> **REQUIRED ACTION**: Please copy, word for word, the line that contains "s.cur := rfl" and every line after it through the end of the records, and nothing more.
↓
-- ==== Sys2Proof/Machine/System.lean ====
section
/-! DEFINITION. System registers, traps, features and the microcode store, service handlers, the watchdog, operating
points, power regions and cooling (R348 to R374). -/

namespace Sys2Proof.Machine

open Sys2Proof

/-! ### System registers (R138, R209, R227, R246, R301, R323, R349 to R351) -/

/-- How a number may be reached: unassigned; read only; read and write, by the root only or by all; a token queue's
register. -/
inductive SysAcc where
  | none | ro | rw (root : Bool) | tqc (n : Nat)

/-- The bank runs on a dispatch sequencer (R20). -/
def Bank.dispatch (b : Bank) : Bool := decide (128 ≤ b.core)

/-- The access of a number from the bank in focus (R349, R350). -/
def State.sysAcc (s : State) (n : Nat) : SysAcc :=
  let io := s.b.dispatch
  let owned (c : Nat) : Bool := decide (c < s.b.cols)
  if n = 0 then .ro
  else if 0x10 ≤ n ∧ n ≤ 0x16 then .rw false
  else if n = 0x20 ∨ n = 0x21 ∨ n = 0x4A then .rw true
  else if n = 0x22 ∨ n = 0x30 ∨ n = 0x31 ∨ (0x38 ≤ n ∧ n ≤ 0x3F) ∨ (0x40 ≤ n ∧ n ≤ 0x49) ∨ n = 0x50 then .ro
  else if 0x100 ≤ n ∧ n < 0x180 then .ro
  else if 0x400 ≤ n ∧ n < 0x440 then (if owned ((n - 0x400) / 16) then .rw false else .none)
  else if 0x480 ≤ n ∧ n < 0x490 then (if owned ((n - 0x480) / 4) then .ro else .none)
  else if 0x500 ≤ n ∧ n < 0x540 then (if owned ((n - 0x500) / 16) then .rw false else .none)
  else if 0x600 ≤ n ∧ (n < 0x700 ∨ (io ∧ n < 0x740)) then .tqc (n - 0x600)
  else if 0x700 ≤ n ∧ n ≤ 0x703 then .ro
  else if 0x800 ≤ n ∧ n ≤ 0x802 then .rw false
  else if n = 0x803 then .ro
  else .none

/-- The causes of a SYSRD or SYSWR (R249, R351). -/
def State.sysCauses (s : State) (n : Nat) (write : Bool) : List Cause :=
  match s.sysAcc n with
  | .none => [s.cause 12 1 n]
  | .ro => if write then [s.cause 12 2 n] else []
  | .rw root => if root ∧ s.b.ctx ≠ 0 then [s.cause 12 3 n] else []
  | .tqc q => if s.holdsTq q then [] else [s.cause 8 1]

/-- The settling latency, voltage and clock of an operating point (R366). -/
def oppt (p : Nat) : DWord :=
  let mv := [600, 640, 680, 720, 770, 820, 880, 950].getD p 0
  let mhz := [1100, 1400, 1700, 2000, 2300, 2600, 2950, 3300].getD p 0
  .ofNat 64 (pack [(16, 0), (16, mv), (16, mhz), (16, settleCycles p)])

/-- OPS (R366). -/
def Core.ops (c : Core) : DWord :=
  .ofNat 64 (pack [(52, 0), (1, c.trip.toNat), (3, c.cur), (1, 0), (3, c.tgt), (3, 0), (1, c.settling.toNat)])

/-- The value of a register as the bank in focus reads it (R349). -/
def State.sysGet (s : State) (n : Nat) : DWord :=
  let b := s.b
  if n = 0 then s.slot.partw.setWidth 64
  else if n = 0x10 then b.tbr
  else if n = 0x11 then b.epc
  else if n = 0x12 then b.enpc
  else if n = 0x13 then b.esta
  else if n = 0x14 then b.ead
  else if n = 0x15 then b.edt
  else if n = 0x16 then b.eact
  else if n = 0x20 then s.core.ydl.setWidth 64
  else if n = 0x21 then s.wdl.setWidth 64
  else if n = 0x22 then .ofNat 64 (b.wdc % 2 ^ 32)
  else if n = 0x30 then s.core.ops
  else if n = 0x31 then b.pgr
  else if n < 0x40 then oppt (n - 0x38)
  else if n < 0x4A then s.zst.get 0 (n - 0x40)
  else if n = 0x4A then s.clpol.setWidth 64
  else if n = 0x50 then .ofNat 64 ((s.micro.map fun e => 2 ^ e.1).foldl (· + ·) 0)
  else if n < 0x180 then (Config.energy (n - 0x100)).setWidth 64
  else if n < 0x440 then (if n % 2 = 0 then b.cbc else b.cbs).get 0 ((n - 0x400) / 2)
  else if n < 0x490 then b.kfr.get 0 (n - 0x480)
  else if n < 0x540 then b.cn.get 0 (n - 0x500)
  else if n < 0x700 ∨ (b.dispatch ∧ n < 0x740) then s.readTqc (n - 0x600)
  else if n = 0x700 then s.vctr.setWidth 64
  else if n = 0x701 then .ofNat 64 s.vflr
  else if n = 0x702 then .ofNat 64 s.vceil
  else if n = 0x703 then b.vsnp
  else if n = 0x800 then (s.ctx b.ctx).s1r
  else if n = 0x801 then (s.ctx b.ctx).trr
  else if n = 0x802 then (s.ctx b.ctx).trh.setWidth 64
  else (s.ctx b.ctx).trt.setWidth 64

/-- The fields of ESTA (R355). -/
def estaMask : DWord := 0xFFFFFE00FFFFFFFF

/-- A write of a register by the bank in focus, as it takes effect (R142, R209, R246, R334, R351, R355, R362, R364, R373). -/
def State.sysPut (s : State) (n : Nat) (v : DWord) : State :=
  let v56 : DWord := .ofNat 64 (rfld v 55 0)
  if n = 0x10 then s.modB fun b => { b with tbr := v &&& 0x80FFFFFFFFFFFFFE }
  else if n = 0x11 then s.modB fun b => { b with epc := v56 }
  else if n = 0x12 then s.modB fun b => { b with enpc := v56 }
  else if n = 0x13 then s.modB fun b => { b with esta := v &&& estaMask }
  else if n = 0x14 then s.modB fun b => { b with ead := v56 }
  else if n = 0x15 then s.modB fun b => { b with edt := v }
  else if n = 0x16 then s.modB fun b => { b with eact := v &&& 3 }
  else if n = 0x20 then s.modCore s.b.core fun c => { c with ydl := v.setWidth 32 }
  else if n = 0x21 then { s with wdl := v.setWidth 32 }
  else if n = 0x4A then { s with clpol := v.setWidth 16 }
  else if 0x400 ≤ n ∧ n < 0x440 then
    s.modB fun b => if n % 2 = 0 then b.writeCbc ((n - 0x400) / 2) v else b.writeCbs ((n - 0x400) / 2) v
  else if 0x500 ≤ n ∧ n < 0x540 then s.modB fun b => { b with
    cn := b.cn.upd 0 (n - 0x500) fun r => setFld (if v.getLsbD 63 then setFld r 63 63 0 else r) 31 0 v.toNat }
  else if 0x600 ≤ n ∧ n < 0x740 then s.writeTqc (n - 0x600) v
  else if n = 0x801 then s.modCtx s.b.ctx fun c => { c with trr := trrValue v }
  else if n = 0x802 then s.modCtx s.b.ctx fun c => { c with trh := v.setWidth 32 }
  else s
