/-- R323, R325, R334, R413, R414. S1R_WRITE advances G1 and posts a shoot-down of all of stage 1; TRR_WRITE takes the ring,
off when LN is outside 4 to 12; SHOOTDOWN_PROCESS takes the entry at the head of the ring in memory, advances SDH and writes
the entry's generation with V clear (while the ring is disabled, the device's oldest entry: the model's choice, assumption
log, entry 84), after which no TLB holds a translation that it names, and a wait for a change of S1R ends. Says of each that
it completes: s1rWrite, trrWrite, shootdownProcess. -/
def Claims.TranslationMoves : Prop :=
  ∀ (s : State) (n : Nat) (v : DWord) (q : Shoot) (qs : List Shoot), (s.ctxs.find n).isSome = true →
    (s.bound.all (fun b => b.forms.isEmpty) = true → ∃ (t : State) (p : Shoot), exec (.s1rWrite n v) s = .next t ∧
      (t.ctx n).s1r = v &&& 0x000FFFFFFFF00000 ∧ (t.ctx n).g1 = (s.ctx n).g1 + 1 ∧
      (t.ctx n).s1rOld = some (((s.ctx n).s1rOld).getD (s.ctx n).s1r) ∧ t.shoots.getLast? = some p ∧
      t.shoots.length = s.shoots.length + 1 ∧ p.stage = 1 ∧ p.ctx = n ∧ p.npg = 0 ∧
      (p.lap = true ↔ ∃ x ∈ s.shoots, x.ctx = n ∧ x.stage ≠ 1) ∧ t.b = s.b ∧ t.banks = s.banks) ∧
    (s.bound.all (fun b => b.pend.isEmpty) = true → ∃ t : State, exec (.trrWrite n v) s = .next t ∧
      (t.ctx n).trr = (let u := v &&& 0x80FFFFFFFFFFF00F
        if 4 ≤ rfld v 3 0 ∧ rfld v 3 0 ≤ 12 then u else u &&& 0x7FFFFFFFFFFFFFFF) ∧
      (∀ k, k ≠ n → t.ctxs.find k = s.ctxs.find k) ∧ t.b = s.b ∧ t.mem = s.mem) ∧
    let dropped (t : State) (stage ctx base npg : Nat) : Prop := (∀ x ∈ t.tlb, x ∈ s.tlb) ∧ (∀ x ∈ t.nests, x ∈ s.nests) ∧
      (∀ x ∈ t.tlb, x.leaf.ctx = ctx → npg ≠ 0 ∧ ((if stage = 1 then x.leaf.page else x.leaf.cpage) < base / 65536 ∨
        base / 65536 + npg ≤ if stage = 1 then x.leaf.page else x.leaf.cpage)) ∧
      (stage = 2 → ∀ x ∈ t.nests, x.ctx = ctx → npg ≠ 0 ∧ (x.cpage < base / 65536 ∨ base / 65536 + npg ≤ x.cpage)) ∧
      (∀ x ∈ s.tlb, x.leaf.ctx ≠ ctx → x ∈ t.tlb) ∧ (∀ x ∈ s.nests, x.ctx ≠ ctx → x ∈ t.nests) ∧
      (stage = 1 → npg = 0 → (s.ctxs.find ctx).isSome = true → (t.ctx ctx).s1rOld = none) ∧ t.b = s.b
    (s.sdr.getLsbD 63 = false → s.shoots = q :: qs → q.slot = none → q.bank = none → s.shotAt q.stage q.ctx q.base q.npg = false →
      ∃ t : State, exec .shootdownProcess s = .next t ∧ t.shoots = qs ∧ dropped t q.stage q.ctx q.base q.npg ∧ t.mem = s.mem) ∧
    (s.sdr.getLsbD 63 = true → s.shoots = [] →
      let ring := rfld s.sdr 51 5 * 32
      let slot := ring + 32 * (s.sdh.toNat % 2 ^ rfld s.sdr 59 56)
      let e := s.gNat slot 8
      let base := s.gNat (slot + 8) 8
      let npg := s.gNat (slot + 16) 8
      let stage := fld e 62 61
      let c := fld e 43 32
      (e < 2 ^ 63 → exec .shootdownProcess s = .next s) ∧
      (2 ^ 63 ≤ e → fld e 60 44 = 0 → stage = 1 ∨ stage = 2 → base < 2 ^ 56 → base % 65536 = 0 → npg < 2 ^ 32 →
        s.gNat (slot + 24) 8 = 0 → s.shotAt stage c base npg = false → (s.ctxs.find c).isSome = true →
        ∃ t : State, exec .shootdownProcess s = .next t ∧ t.sdh = s.sdh + 1 ∧ t.shoots = [] ∧ dropped t stage c base npg ∧
          t.gNat slot 8 = e % 2 ^ 63 / 2 ^ 32 * 2 ^ 32 + (if stage = 1 then (t.ctx c).g1 else (t.ctx c).g2).toNat ∧
          (stage = 1 → (t.ctx c).g1 = (s.ctx c).g1 + 1) ∧ (stage = 2 → (t.ctx c).g2 = (s.ctx c).g2 + 1) ∧
          (∀ a, (a < s.canon slot ∨ s.canon slot + 8 ≤ a) → t.mem.read a = s.mem.read a)))

/-- R333 to R335. TRAP_RECORD_WRITE: the record goes to the next slot of an enabled ring with room, field by field, the
doorbell behind the ring is advanced, TRT advances, and the record waits for its reply under a TID; with the ring full it
waits, and so it does while a write of it or of the doorbell waits, and where its write faults the ring is off and the record
goes further up. Says of each that it completes: trapRecordWrite. -/
def Claims.TrapRecordWritten : Prop :=
  ∀ (s : State) (r : Rec), s.recs = [r] → r.written = false → (s.ctxs.find r.holder).isSome = true →
    let h := r.holder
    let x := s.ctx h
    let n := 2 ^ rfld x.trr 3 0
    let base := rfld x.trr 55 12 * 4096
    let at_ := base + 64 * (x.trt.toNat % n)
    let word0 := x.tid * 2 ^ 48 + r.cause.num * 2 ^ 40 + r.ctx * 2 ^ 28 + r.bank * 2 ^ 17 + r.cause.rfl.toNat * 2 ^ 16
    let anc (k : Nat) : Nat := Nat.repeat (fun m => (s.ctx m).parent) (k + 1) h
    let fit (k : Nat) : Prop := k = 0 ∨ (s.ctx k).mask.getLsbD r.cause.num = true ∧ rfld (s.ctx k).trr 63 63 = 1
    let w := s.draw.okraPut h at_ (toBytes 8 word0 ++ toBytes 8 r.pc.toNat ++ toBytes 8 r.cause.ead.toNat ++
      toBytes 8 r.cause.edt.toNat ++ toBytes 8 (r.g1.toNat * 2 ^ 32 + r.g2.toNat) ++ List.replicate 24 0)
    let bell := w.1.okraAdd h (base + 64 * n) 1
    rfld x.trr 63 63 = 1 → x.tid < 65536 → r.cause.num < 256 → r.ctx < 4096 → r.bank < 2048 → base + 64 * n < 2 ^ 56 →
    (n ≤ (x.trt - x.trh).toNat → exec .trapRecordWrite s = .next s.draw) ∧
    (∀ u, (x.trt - x.trh).toNat < n → w.2.2 = true → bell = .ok u → ∃ t : State, exec .trapRecordWrite s = .next t ∧
      t.mem = u.mem ∧ t.remote = u.remote ∧ (t.ctx h).trt = x.trt + 1 ∧ t.recs = [{ r with written := true, tid := x.tid }] ∧ t.b = s.b) ∧
    ((x.trt - x.trh).toNat < n → s.draw.okraWaits h at_ (r.bytes x.tid) = true → exec .trapRecordWrite s = .next s.draw) ∧
    ((x.trt - x.trh).toNat < n → w.2.2 = true → bell = .wait → exec .trapRecordWrite s = .next s.draw) ∧
    ((x.trt - x.trh).toNat < n → s.draw.okraWaits h at_ (r.bytes x.tid) = false → w.2.2 = false → ∃ (t : State) (q : Rec), exec .trapRecordWrite s = .next t ∧
      rfld (t.ctx h).trr 63 63 = 0 ∧ (t.ctx h).trt = x.trt ∧ t.recs = [q] ∧ q.written = false ∧ q.cause = r.cause ∧ (h = 0 → q.holder = 0) ∧ fit q.holder ∧
      ∀ k, k < 9 → h ≠ 0 → anc k ≠ h → fit (anc k) → (∀ j, j < k → ¬fit (anc j)) → q.holder = anc k)
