@[simp] theorem State.reflect_banks (s : State) (c : Cause) : (s.reflect c).banks = s.banks := rfl
@[simp] theorem State.reflect_firm (s : State) (c : Cause) : (s.reflect c).firm = s.firm := rfl
@[simp] theorem State.reflect_cores (s : State) (c : Cause) : (s.reflect c).cores = s.cores := rfl
@[simp] theorem State.reflect_mem (s : State) (c : Cause) : (s.reflect c).mem = s.mem := rfl
@[simp] theorem State.reflect_remote (s : State) (c : Cause) : (s.reflect c).remote = s.remote := rfl
@[simp] theorem State.reflect_poison (s : State) (c : Cause) : (s.reflect c).poison = s.poison := rfl
@[simp] theorem State.reflect_vctr (s : State) (c : Cause) : (s.reflect c).vctr = s.vctr := rfl
@[simp] theorem State.reflect_snaps (s : State) (c : Cause) : (s.reflect c).snaps = s.snaps := rfl
@[simp] theorem State.reflect_vers (s : State) (c : Cause) : (s.reflect c).vers = s.vers := rfl
@[simp] theorem State.reflect_locks (s : State) (c : Cause) : (s.reflect c).locks = s.locks := rfl
@[simp] theorem State.reflect_ctxs (s : State) (c : Cause) : (s.reflect c).ctxs = s.ctxs := rfl
@[simp] theorem State.reflect_grants (s : State) (c : Cause) : (s.reflect c).grants = s.grants := rfl
@[simp] theorem State.reflect_tlb (s : State) (c : Cause) : (s.reflect c).tlb = s.tlb := rfl
@[simp] theorem State.reflect_nests (s : State) (c : Cause) : (s.reflect c).nests = s.nests := rfl
@[simp] theorem State.reflect_shoots (s : State) (c : Cause) : (s.reflect c).shoots = s.shoots := rfl
@[simp] theorem State.reflect_cells (s : State) (c : Cause) : (s.reflect c).cells = s.cells := rfl
@[simp] theorem State.reflect_tickQ (s : State) (c : Cause) : (s.reflect c).tickQ = s.tickQ := rfl
@[simp] theorem State.reflect_tokqs (s : State) (c : Cause) : (s.reflect c).tokqs = s.tokqs := rfl
@[simp] theorem State.reflect_taskqs (s : State) (c : Cause) : (s.reflect c).taskqs = s.taskqs := rfl
@[simp] theorem State.reflect_launchqs (s : State) (c : Cause) : (s.reflect c).launchqs = s.launchqs := rfl
@[simp] theorem State.reflect_live (s : State) (c : Cause) : (s.reflect c).live = s.live := rfl
@[simp] theorem State.reflect_saved (s : State) (c : Cause) : (s.reflect c).saved = s.saved := rfl
@[simp] theorem State.reflect_parts (s : State) (c : Cause) : (s.reflect c).parts = s.parts := rfl
@[simp] theorem State.reflect_objs (s : State) (c : Cause) : (s.reflect c).objs = s.objs := rfl
@[simp] theorem State.reflect_graphs (s : State) (c : Cause) : (s.reflect c).graphs = s.graphs := rfl
@[simp] theorem State.reflect_uqs (s : State) (c : Cause) : (s.reflect c).uqs = s.uqs := rfl
@[simp] theorem State.reflect_qOwner (s : State) (c : Cause) : (s.reflect c).qOwner = s.qOwner := rfl
@[simp] theorem State.reflect_micro (s : State) (c : Cause) : (s.reflect c).micro = s.micro := rfl
@[simp] theorem State.reflect_rewrites (s : State) (c : Cause) : (s.reflect c).rewrites = s.rewrites := rfl
@[simp] theorem State.reflect_feat (s : State) (c : Cause) : (s.reflect c).feat = s.feat := rfl
@[simp] theorem State.reflect_wdl (s : State) (c : Cause) : (s.reflect c).wdl = s.wdl := rfl
@[simp] theorem State.reflect_clpol (s : State) (c : Cause) : (s.reflect c).clpol = s.clpol := rfl
@[simp] theorem State.reflect_zst (s : State) (c : Cause) : (s.reflect c).zst = s.zst := rfl
@[simp] theorem State.reflect_ns (s : State) (c : Cause) : (s.reflect c).ns = s.ns := rfl
@[simp] theorem State.reflect_tokens (s : State) (c : Cause) : (s.reflect c).tokens = s.tokens := rfl
@[simp] theorem State.reflect_pwrReqs (s : State) (c : Cause) : (s.reflect c).pwrReqs = s.pwrReqs := rfl
@[simp] theorem State.reflect_windows (s : State) (c : Cause) : (s.reflect c).windows = s.windows := rfl
@[simp] theorem State.reflect_pkgid (s : State) (c : Cause) : (s.reflect c).pkgid = s.pkgid := rfl
@[simp] theorem State.reflect_vpool (s : State) (c : Cause) : (s.reflect c).vpool = s.vpool := rfl
@[simp] theorem State.reflect_stst (s : State) (c : Cause) : (s.reflect c).stst = s.stst := rfl
@[simp] theorem State.reflect_klp (s : State) (c : Cause) : (s.reflect c).klp = s.klp := rfl
@[simp] theorem State.reflect_replays (s : State) (c : Cause) : (s.reflect c).replays = s.replays := rfl
@[simp] theorem State.reflect_mrs (s : State) (c : Cause) : (s.reflect c).mrs = s.mrs := rfl
@[simp] theorem State.reflect_sdr (s : State) (c : Cause) : (s.reflect c).sdr = s.sdr := rfl
@[simp] theorem State.reflect_sdh (s : State) (c : Cause) : (s.reflect c).sdh = s.sdh := rfl
@[simp] theorem State.reflect_tdis (s : State) (c : Cause) : (s.reflect c).tdis = s.tdis := rfl
@[simp] theorem State.reflect_vfs (s : State) (c : Cause) : (s.reflect c).vfs = s.vfs := rfl
@[simp] theorem State.reflect_hostOut (s : State) (c : Cause) : (s.reflect c).hostOut = s.hostOut := rfl
@[simp] theorem State.reflect_boot (s : State) (c : Cause) : (s.reflect c).boot = s.boot := rfl
@[simp] theorem State.reflect_power (s : State) (c : Cause) : (s.reflect c).power = s.power := rfl
@[simp] theorem State.reflect_agenda (s : State) (c : Cause) : (s.reflect c).agenda = s.agenda := rfl
@[simp] theorem State.reflect_cur (s : State) (c : Cause) : (s.reflect c).cur = s.cur := rfl
@[simp] theorem State.reflect_fresh (s : State) (c : Cause) : (s.reflect c).fresh = s.fresh := rfl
↑
> **ANSWER TO THIS EXERCISE**:
@[simp] theorem State.reflect_cur (s : State) (c : Cause) : (s.reflect c).cur = s.cur := rfl
@[simp] theorem State.reflect_fresh (s : State) (c : Cause) : (s.reflect c).fresh = s.fresh := rfl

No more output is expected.